The lighting 1 can also contain a light source, the mixed light, e.g. B. generated white light. For example, the light source can be formed by an incandescent lamp or a fluorescent tube. In order to close gaps in the spectrum of this light source, to supplement the spectrum, or to make the adjustments described above, additional light sources, e.g. B. light emitting diodes can be used specifically z. B. to close the gaps in the spectrum for lighting 1 to achieve the desired spectral properties.
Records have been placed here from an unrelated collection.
@[simp] theorem goOneLeg_frame (g : Go) (t : Int × Int) (s : Station) :
    (goOneLeg g t s).resetLow = s.resetLow ∧ (goOneLeg g t s).now = s.now ∧ (goOneLeg g t s).pins = s.pins ∧
    (goOneLeg g t s).sht = s.sht ∧ (goOneLeg g t s).gtu = s.gtu ∧ (goOneLeg g t s).stc = s.stc ∧
    (goOneLeg g t s).sli = s.sli ∧ (goOneLeg g t s).prt = s.prt ∧ (goOneLeg g t s).pgs = s.pgs ∧
    (goOneLeg g t s).ssq = s.ssq ∧ (goOneLeg g t s).sgv = s.sgv ∧ (goOneLeg g t s).ncc = s.ncc ∧
    (goOneLeg g t s).thm = s.thm ∧ (goOneLeg g t s).hsc = s.hsc := by
  simp only [goOneLeg]
  (repeat' split) <;> simp

@[simp] theorem goReturn_frame (s : Station) :
    (goReturn s).resetLow = s.resetLow ∧ (goReturn s).now = s.now ∧ (goReturn s).pins = s.pins ∧
    (goReturn s).sht = s.sht ∧ (goReturn s).gtu = s.gtu ∧ (goReturn s).stc = s.stc ∧ (goReturn s).sli = s.sli ∧
    (goReturn s).prt = s.prt ∧ (goReturn s).pgs = s.pgs ∧ (goReturn s).ssq = s.ssq ∧ (goReturn s).sgv = s.sgv ∧
    (goReturn s).ncc = s.ncc ∧ (goReturn s).thm = s.thm ∧ (goReturn s).hsc = s.hsc := by
  simp [Sys2Proof.Machine.goReturn]

@[simp] theorem armRunsOut_frame (s : Station) :
    (armRunsOut s).resetLow = s.resetLow ∧ (armRunsOut s).now = s.now ∧ (armRunsOut s).pins = s.pins ∧
    (armRunsOut s).sht = s.sht ∧ (armRunsOut s).gtu = s.gtu ∧ (armRunsOut s).stc.addr = s.stc.addr ∧
    (armRunsOut s).stc.headRole = s.stc.headRole ∧ (armRunsOut s).stc.frameRole = s.stc.frameRole ∧
    (armRunsOut s).stc.lock = s.stc.lock ∧ (armRunsOut s).stc.roster = s.stc.roster ∧
    (armRunsOut s).stc.timing = s.stc.timing ∧ (armRunsOut s).stc.motion = s.stc.motion ∧
    (armRunsOut s).stc.thread = s.stc.thread ∧ (armRunsOut s).stc.joinTimer = s.stc.joinTimer ∧
    (armRunsOut s).stc.lastRefusal = s.stc.lastRefusal ∧ (armRunsOut s).prt = s.prt ∧ (armRunsOut s).pgs = s.pgs ∧
    (armRunsOut s).ssq = s.ssq ∧ (armRunsOut s).pnc = s.pnc ∧ (armRunsOut s).thm = s.thm ∧ (armRunsOut s).hsc = s.hsc := by
  simp only [armRunsOut]
  (repeat' split) <;> simp

@[simp] theorem discardSections_frame (s : Station) :
    (discardSections s).resetLow = s.resetLow ∧ (discardSections s).now = s.now ∧ (discardSections s).pins = s.pins ∧
    (discardSections s).sht = s.sht ∧ (discardSections s).gtu = s.gtu ∧ (discardSections s).stc.addr = s.stc.addr ∧
    (discardSections s).stc.headRole = s.stc.headRole ∧ (discardSections s).stc.frameRole = s.stc.frameRole ∧
    (discardSections s).stc.lock = s.stc.lock ∧ (discardSections s).stc.joinTimer = s.stc.joinTimer ∧
    (discardSections s).stc.lastRefusal = s.stc.lastRefusal ∧ (discardSections s).sli = s.sli ∧
    (discardSections s).pgs = s.pgs ∧ (discardSections s).ssq = s.ssq ∧ (discardSections s).sgv = s.sgv ∧
    (discardSections s).ncc = s.ncc ∧ (discardSections s).thm = s.thm ∧ (discardSections s).hsc = s.hsc := by simp [discardSections]

@[simp] theorem joinRunsOut_frame (s : Station) :
    (joinRunsOut s).resetLow = s.resetLow ∧ (joinRunsOut s).now = s.now ∧ (joinRunsOut s).pins = s.pins ∧
    (joinRunsOut s).sht = s.sht ∧ (joinRunsOut s).stc.addr = s.stc.addr ∧
    (joinRunsOut s).stc.headRole = s.stc.headRole ∧ (joinRunsOut s).stc.frameRole = s.stc.frameRole ∧
    (joinRunsOut s).stc.lock = s.stc.lock ∧ (joinRunsOut s).stc.lastRefusal = s.stc.lastRefusal ∧
    (joinRunsOut s).pgs = s.pgs ∧ (joinRunsOut s).ssq = s.ssq ∧ (joinRunsOut s).thm = s.thm ∧
    (joinRunsOut s).hsc.mark = s.hsc.mark := by
  simp only [joinRunsOut]
  (repeat' split) <;> simp

@[simp] theorem stopOwner_frame (s : Station) :
    (stopOwner s).resetLow = s.resetLow ∧ (stopOwner s).now = s.now ∧ (stopOwner s).pins = s.pins ∧
    (stopOwner s).sht = s.sht ∧ (stopOwner s).stc.addr = s.stc.addr ∧ (stopOwner s).stc.headRole = s.stc.headRole ∧
    (stopOwner s).stc.frameRole = s.stc.frameRole ∧ (stopOwner s).stc.lock = s.stc.lock ∧
    (stopOwner s).stc.roster = s.stc.roster ∧ (stopOwner s).stc.timing = s.stc.timing ∧
    (stopOwner s).stc.motion = s.stc.motion ∧ (stopOwner s).stc.thread = s.stc.thread ∧
    (stopOwner s).stc.joinTimer = s.stc.joinTimer ∧ (stopOwner s).stc.lastRefusal = s.stc.lastRefusal ∧
    (stopOwner s).prt = s.prt ∧ (stopOwner s).pgs = s.pgs ∧ (stopOwner s).ssq.stitch = s.ssq.stitch ∧
    (stopOwner s).thm = s.thm ∧ (stopOwner s).hsc.mark = s.hsc.mark := by
  simp only [stopOwner]
  (repeat' split) <;> simp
The lighting is particularly suitable in a device for the optical test of banknotes used to check the Banknotes used a spectrometer, in particular a Fourier spectrometer. In this case, an optimal dynamic range with minimal electrical Performance for the lighting reached. With spectrally inhomogeneous light sources on the other hand, it can lead to an overload come in the range of the spectral maximum.

Claims (14)

Procedure for the optical test banknotes by means of at least one optical sensor and one Illumination characterized by selecting and overlaying more than three Light sources with different, limited spectra, so one of them resulting spectrum that forms lighting. A method according to claim 1, characterized in that the resulting Spectrum of lighting is spectrally homogeneous. A method according to claim 1 or 2, characterized in that the resulting spectrum of the lighting compensates for the spectral sensitivity of the sensor or sensors, whereby a spec tral homogeneous overall sensitivity. Method according to one of claims 1 to 3, characterized in that that this resulting spectrum of lighting the spectral properties the one to be checked Banknotes match. Method according to one of claims 1 to 4, characterized by setting the intensity at least one of the light sources. A method according to claim 5, characterized by defining the intensity shares at least one of the light sources in total intensity. Device for optically checking banknotes (BN) using at least one optical sensor ( 12 . 13 ) and lighting ( 1 ), for carrying out the method according to one of claims 1 to 5, characterized in that the lighting ( 1 ) is formed from more than three light sources (L1 to L10) with different, limited spectrum. Apparatus according to claim 7, characterized in that the light from the light sources (L1 to L10) by means of an optical conductor, a lens, a reflector or a scattering element ( 11 ) is superimposed. Device according to claim 7 or 8, characterized in that a control device ( 10 ) controls the intensities of the light sources (L1 to L10). Device according to one of claims 7 to 9, characterized in that that the Light sources (L1 to L10) are formed by light-emitting diodes. Device according to claims 9 and 10, characterized in that the control device ( 10 ) controls the intensity of the LEDs (L1 to L10) by specifying currents flowing through the LEDs. Device according to one of claims 7 to 11, characterized in that that the Lighting has other light sources, especially light bulbs or fluorescent tubes. Device according to one of claims 7 to 12, characterized in that that the Device forms a spectrometer. Device according to claim 13, characterized in that the spectrometer is a Fourier spectrometer.